When Immigrant Workers Were Kicked Out, the Economy Collapsed
Abhit P

January 29, 2025

The American ruling class has a long history of scapegoating immigrant workers in order to divert and undermine the class struggle. Donald Trump’s demagogic attacks on undocumented workers is only the latest iteration of this cynical tactic.

One of the first significant examples of this kind of policy was the Chinese Exclusion Act of 1882, which was accompanied by the same anti-immigrant rhetoric being used today.

The first wave of Chinese immigration took place during the California Gold Rush, which peaked in the early 1850s, followed by a second wave in the 1860s during the construction of the transcontinental railroad. Industrial capitalists and railroad owners seized upon this influx of migrants as cheap, highly exploitable labor. In the mines, Chinese workers received as little as $8 a day, while white laborers were paid $20 a day. Out of 12,000 Chinese laborers who built the western portion of the rail line, 1,200 died on the job.

The capitalists also used Chinese workers as scabs in strikes, and deliberately fostered racist animosity to keep the workers divided. At the coal mines in Rock Springs, Wyoming, striking workers were fired en masse in 1871 and replaced by Scandinavian immigrants willing to work for less. When the Scandinavian workers themselves struck in 1875, the company brought in Chinese workers to replace them. By 1884, the mine owners decided to employ only Chinese labor. This was followed by attacks against Chinese workers, culminating in the brutal Rock Springs Massacre, in which white miners killed 28 Chinese miners and burned down their houses.

This cynical campaign of racist scapegoating led to the Chinese Exclusion Act of 1882, which illegalized Chinese immigration and deprived Chinese immigrants in the US of all citizenship rights. / Image: public domain

The recession known as the Panic of 1873 led to widespread discontent over unemployment. The bourgeois press systematically channeled this anger toward racial hatred of Chinese immigrants, portraying them as immoral and uncivilized people who were taking white workers’ share of the pie. All the while, the capitalists continued to eagerly exploit Chinese labor to maximize profits.

This cynical campaign of racist scapegoating led to the Chinese Exclusion Act of 1882, which illegalized Chinese immigration and deprived Chinese immigrants in the US of all citizenship rights. Undocumented workers were fined $1,000, sentenced to up to five years in prison, or deported.

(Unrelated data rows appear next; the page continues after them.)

/-- The port the survey takes as it leaves port `p`: the lowest above it that it does not pass over (R186). -/
def State.surveyTakesNext (s : State) (p q : CamPort) : Prop :=
  p < q ∧ ¬ s.surveyPasses q ∧ ∀ r : CamPort, p < r → r < q → s.surveyPasses r

/-- The survey has left port `p` (R186): it is over when no port above is taken; else it takes the next, which it powers
and waits for when it is OFF, waits for when it is WAKING or LOST, and surveys at once when it is LOCKED. No port but
those two is touched. -/
def SurveyMovesOn (p : CamPort) (s t : State) : Prop :=
  ((∀ q : CamPort, p < q → s.surveyPasses q) → t.survey = { s.survey with phase := .idle, port := none, count := 0 })
    ∧ (∀ q : CamPort, s.surveyTakesNext p q → t.survey =
      { s.survey with phase := if (s.cams[q]).link = .locked then .skip else .waitLock, port := some q, count := 0 })
    ∧ ∀ q : CamPort, q ≠ p →
      (s.surveyTakesNext p q → (s.cams[q]).link = .off → t.cams[q] = (s.cams[q]).newly .waking s.nodeTime)
      ∧ (¬ s.surveyTakesNext p q ∨ (s.cams[q]).link ≠ .off → t.cams[q] = s.cams[q])

/-- The agent and the trunk ports are as in `told`, with the CAMERA_LINK of the port that the survey, leaving port `p`,
takes out of OFF (R3, R186). -/
def SurveyTells (p : CamPort) (told s t : State) : Prop :=
  ((∀ q : CamPort, s.surveyTakesNext p q → (s.cams[q]).link ≠ .off) → t.agent = told.agent ∧ t.trunk = told.trunk)
    ∧ ∀ q : CamPort, s.surveyTakesNext p q → (s.cams[q]).link = .off →
      t.agent = (addCause .cameraLink q.val false told).agent ∧ t.trunk = (addCause .cameraLink q.val false told).trunk

/-- The table of R36 gives a stream this port: alone, or with the other. -/
def State.namesPort (s : State) (sid : StreamId) (p : TrunkPort) : Prop :=
  s.tables.routeDirection sid = .both
    ∨ (s.tables.routeDirection sid = .controller ∧ s.controllerSide = some p)
    ∨ (s.tables.routeDirection sid = .head ∧ s.orient.state = .found ∧ s.orient.candidate = false
      ∧ s.orient.headSide = some p)

/-- The four tests of R67 on a sample whose frame has set the picture condition to `picture`. -/
def State.usableSample (s : State) (p : CamPort) (picture : PictureCondition) (st : FrameStats) : Prop :=
  let e := s.tables.lensParams[p]
  picture = .live ∧ st.gain ≤ (s.tables.cameraConfig[p]).gainLimit
    ∧ ((s.tables.cameraConfig[p]).motion = false ∨ (s.vehicle.fresh = true ∧ 50 ≤ s.vehicle.speed)
      ∨ (s.survey.port = some p ∧ s.survey.phase = .burst))
    ∧ 12 ≤ ((List.finRange 48).filter fun z => decide (e.dmin ≤ st.mean[z] ∧ st.mean[z] ≤ e.dmax)).length

/-- A tile cell arrives for the router: in UP, its header matching, outside BYPASS, with no far-end fault standing. -/
def State.tileArrives (s : State) (p : TrunkPort) (c : Cell) (k : CellKind) : Prop :=
  (s.trunk.get p).link = .up ∧ headerOk c = true ∧ s.mode ≠ .bypass ∧ kindOf c = some k
    ∧ (s.trunk.get p).farFault = false

/-- A tile cell arrives that this node consumes, wherever its route entry sends it as well (R113). -/
def State.tileConsumed (s : State) (p : TrunkPort) (c : Cell) (k : CellKind) : Prop :=
  s.tileArrives p c k ∧ s.mode = .run ∧ s.tables.routeConsume (streamOf c) = true

/-- The forward part of a tile cell that arrived on `p` chooses the other port (R114). -/
abbrev State.forwardsOn (s : State) (p : TrunkPort) (sid : StreamId) : Prop :=
  s.tables.routeDirection sid = .both
    ∨ (s.tables.routeDirection sid = .controller ∧ s.controllerSide = some p.other)
    ∨ (s.tables.routeDirection sid = .head ∧ s.orient.state ≠ .none ∧ s.isHead = false
      ∧ s.orient.headSide = some p.other)

/-- A trunk port that a forwarded tile cell leaves by: the cell joins its pass-through queue, marked damaged when it
is bad, or is dropped there when that holds 1,024 (R92, R115). -/
def Trunk.joinedBy (t : Trunk) (c : Cell) (cellCount : Nat) : Trunk :=
  if t.pass.length < 1024 then
    { t with pass := t.pass ++
      [⟨if payloadOk c = false ∨ lowFlag c = true then (byteAt c 0 ||| 1) :: c.drop 1 else c, cellCount⟩] }
  else { t with counters := t.counters.set 6 (increment t.counters[(6 : Fin 9)]) }

/-- A tile cell that this node consumes, but for its consume part: it is handed on, a failing payload is counted once,
and its forward part is carried out, which counts nothing in the router (R89, R92, R113 to R115). -/
def State.tilePassed (s : State) (p : TrunkPort) (c : Cell) : State :=
  let handed := s.trunk.set p (s.handed p)
  { s with
    trunk := if s.forwardsOn p (streamOf c) then
        handed.set p.other ((s.trunk.get p.other).joinedBy c s.cellCount)
      else handed
    router := { s.router with counters := if payloadOk c then s.router.counters
      else s.router.counters.set 0 (increment s.router.counters[(0 : Fin 13)]) } }

/-- An entry of a table passes the checks of its write, given the pointer (R169, R193). -/
def entryPasses (t : Table) (pointer : Nat) (l : List Byte) : Bool :=
  match t with
  | .tilePlan => (readTilePlan l).isSome
  | .cameraConfig => (readCameraConfig l).isSome
  | .lensParams => (readLensParams l).isSome
  | .reference => (readReference l).isSome
  | .weight => (readWeight l).isSome
  | .door => (readDoor l).isSome
  | .rules0 | .rules1 => (readRule l).isSome
  | .layoutPending => if pointer % 10 = 0 then (readLayoutHeader l).isSome else (readPane l).isSome
  | .outputConfig => (readOutputConfig l).isSome
  | .nodeParams => (readNodeParams l).isSome
  | .route | .layoutActive => false

/-- A write at the head of the queue that found its table selected, its index in range and its mode right (R166,
R169). -/
def State.writes (s : State) (c : AgentCommand) (t : Table) : Prop :=
  s.runs .writeNext c ∧ s.agent.window = some t ∧ s.agent.pointer < t.entries

/-- A write is done: what it adds to the cause set joins it, the pointer moves on, the reply is OK (R167, R169). -/
def Writes (c : AgentCommand) (cs : List (CauseKind × Nat)) (s t : State) : Prop :=
  t.agent = { (addTogether cs s).agent with pointer := s.agent.pointer + 1, queue := s.agent.queue.drop 1 }
    ∧ t.trunk = (reply c .ok [[]] (addTogether cs s)).trunk

/-- A port wants power once the mode is `m`, as the survey and the relearn holds stand then (R2, R184, R188). -/
def State.wantsPowerIn (s : State) (m : Mode) (p : CamPort) : Bool :=
  match m with
  | .run => (s.tables.cameraConfig[p]).enabled || (s.health[p]).relearnHold
  | .standby => s.survey.port == some p || (s.health[p]).relearnHold
  | .bypass => false

/-- What a change of the node mode to `m` leaves (R56, R97, R103, R105, R122, R182, R184, R185, R188). -/
def ModeChanged (m : Mode) (s t : State) : Prop :=
  t.mode = m
    ∧ (s.mode = .run → (∀ k : PlanNo, t.engine.productions[k] = none) ∧ (∀ k : ContextNo, t.router.contexts[k] = none)
      ∧ ∀ p : TrunkPort, (t.trunk.get p).sendList = [] ∧ (t.trunk.get p).share = 0)
    ∧ (m = .bypass → t.orient = Orientation.reset ∧ (∀ p : CamPort, (t.health[p]).relearnHold = false)
      ∧ ∀ p : TrunkPort, ∀ e ∈ (t.trunk.get p).sendList, e.kind = .tile)
    ∧ t.orient.candidate = t.mayBeHead
    ∧ t.survey = (match m with
      | .standby => { s.survey with due := s.surveyDue s.nodeTime }
      | .run | .bypass => if s.mode = .standby then ⟨.idle, none, none, 0⟩ else s.survey)
    ∧ (∀ p : CamPort, ((t.cams[p]).power = true → t.demand p = true) ∧ ((t.cams[p]).link = .off → t.demand p = false)
      ∧ ((s.cams[p]).link = .testing ∨ (s.cams[p]).link = .powerFault → t.cams[p] = s.cams[p]))
    ∧ SameBut [.mode, .cams, .health, .engine, .store, .trunk, .orient, .router, .comp, .agent, .survey] s t

end Sys2Proof.Machine
end

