/-- R60, R73, R74, R76 to R78: a REFERENCE write is refused BUSY while its port is LEARNING; else it is stored and its
zone begins anew. The first reference of a port without any takes it from NO_REFERENCE to UNRATED, the loss of the
last one back. In a rated condition the coverage is recomputed and the condition moves once; a change adds
LENS_CHANGE, with a pin request for a worsening. -/
def Claim.AReferenceWriteIsTaken : Prop :=
  ∀ (c : AgentCommand) (v : Option Nat) (s : State), s.writes c .reference →
    readReference (payloadOf c.cell) = some v →
    let i := s.agent.pointer
    let p : CamPort := Fin.ofNat 4 (i / 48)
    let z : ZoneNo := Fin.ofNat 48 (i % 48)
    let h := s.health[p]
    let tables : Tables := { s.tables with reference := s.tables.reference.set (Fin.ofNat 192 i) v }
    let none_ : Prop := ∀ k : ZoneNo, tables.reference[zoneEntry p k] = none
    let began : Vector Zone 48 := h.zones.set z { h.zones[z] with score := 0, obscured := false }
    let wiped : Health := { h with
      zones := Vector.ofFn fun k : ZoneNo => { h.zones[k] with score := 0, obscured := false }
      coverage := 0
      unusableRun := 0 }
    let e := s.tables.lensParams[p]
    let cov := ((List.finRange 48).map fun k : ZoneNo =>
      if (began[k]).obscured then s.tables.weight[zoneEntry p k] else 0).sum
    let rated : Prop := h.lens = .clean ∨ h.lens = .smeared ∨ h.lens = .blocked
    let lens : LensCondition :=
      if h.lens = .clean then (if e.tBlock ≤ cov then .blocked else if e.tWarn ≤ cov then .smeared else .clean)
      else if h.lens = .smeared then
        (if e.tBlock ≤ cov then .blocked else if cov ≤ e.tWarn - e.h then .clean else .smeared)
      else if cov ≤ e.tBlock - e.h then (if cov ≤ e.tWarn - e.h then .clean else .smeared) else .blocked
    let worse : Prop := (lens = .smeared ∧ h.lens = .clean) ∨ (lens = .blocked ∧ h.lens ≠ .blocked)
    let asked := if worse then pinRequest (s.cameraId p) lens cov s else (s, false)
    let told := if lens = h.lens then s else addCause .lensChange p.val asked.2 s
    (h.lens = .learning → ∃ t : State, exec .writeReference s = .next t ∧ Answers c .busy [[]] s t
        ∧ SameBut [.agent, .trunk] s t)
      ∧ (h.lens ≠ .learning → ∃ t : State, exec .writeReference s = .next t ∧ t.tables = tables
        ∧ (none_ → t.health = s.health.set p { wiped with lens := .noReference } ∧ t.store = s.store
          ∧ Writes c (if h.lens = .noReference then [] else [(.lensChange, p.val)]) s t)
        ∧ (¬ none_ → h.lens = .noReference → t.health = s.health.set p { wiped with lens := .unrated }
          ∧ t.store = s.store ∧ Writes c [(.lensChange, p.val)] s t)
        ∧ (¬ none_ → h.lens = .unrated →
          t.health = s.health.set p { h with zones := began, coverage := cov } ∧ t.store = s.store ∧ Writes c [] s t)
        ∧ (¬ none_ → rated →
          t.health = s.health.set p { h with zones := began, coverage := cov, lens := lens }
          ∧ t.store = asked.1.store
          ∧ t.agent = { told.agent with pointer := i + 1, queue := s.agent.queue.drop 1 }
          ∧ t.trunk = (reply c .ok [[]] told).trunk)
        ∧ SameBut [.tables, .health, .store, .agent, .trunk] s t)
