-- ==== Sys2Proof/Laws/Cells.lean ====
section
/-! SUPPORT. The FILL cell of the reset state is the FILL cell that a port which is not UP sends, and cells keep their 64
bytes. -/

namespace Sys2Proof.Machine

/-- The line of a trunk port after reset carries a FILL with FAULT, with both its CRCs (R90, R190). -/
theorem faultFill_eq : faultFill = fillCell true := by decide +kernel

theorem padTo_length (n : Nat) (l : List Byte) : (padTo n l).length = n := by
  simp only [padTo, List.length_append, List.length_take, List.length_replicate]
  omega

theorem mkCell_length (head payload : List Byte) : (mkCell head payload).length = 64 := by
  simp [mkCell, padTo_length]

end Sys2Proof.Machine
end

Despite the racist propaganda suggesting that white workers would benefit from the anti-Chinese crackdown, the opposite occurred. At the time of the Exclusion Act, Chinese workers had become a critical part of the US workforce, making up 12% of the male working-age population and 21% of the immigrant workforce in the western US. The subsequent exodus of Chinese labor led to a collapse in the labor supply, with the Chinese immigrant workforce declining by 64%. This led to a 62% drop in manufacturing output in the western states, and slowed economic growth until 1940. According to a 2024 study by Harvard University, titled “The Impact of the Chinese Exclusion Act on the Economic Development of the Western US,” rather than increasing wages for US-born and white workers, it led to lower wages and worse working conditions,

The legislation was finally repealed in 1943 in an effort by the US ruling class to establish closer ties with China against Japan during WWII. The rhetoric used against Chinese workers back then is the same demagogy used by Trump and the ruling class against Latino immigrants today. The only beneficiaries of racist anti-immigrant policies are the capitalists who drive down wages, pit one section of the workers against another, and squeeze vast profits out of a vulnerable workforce.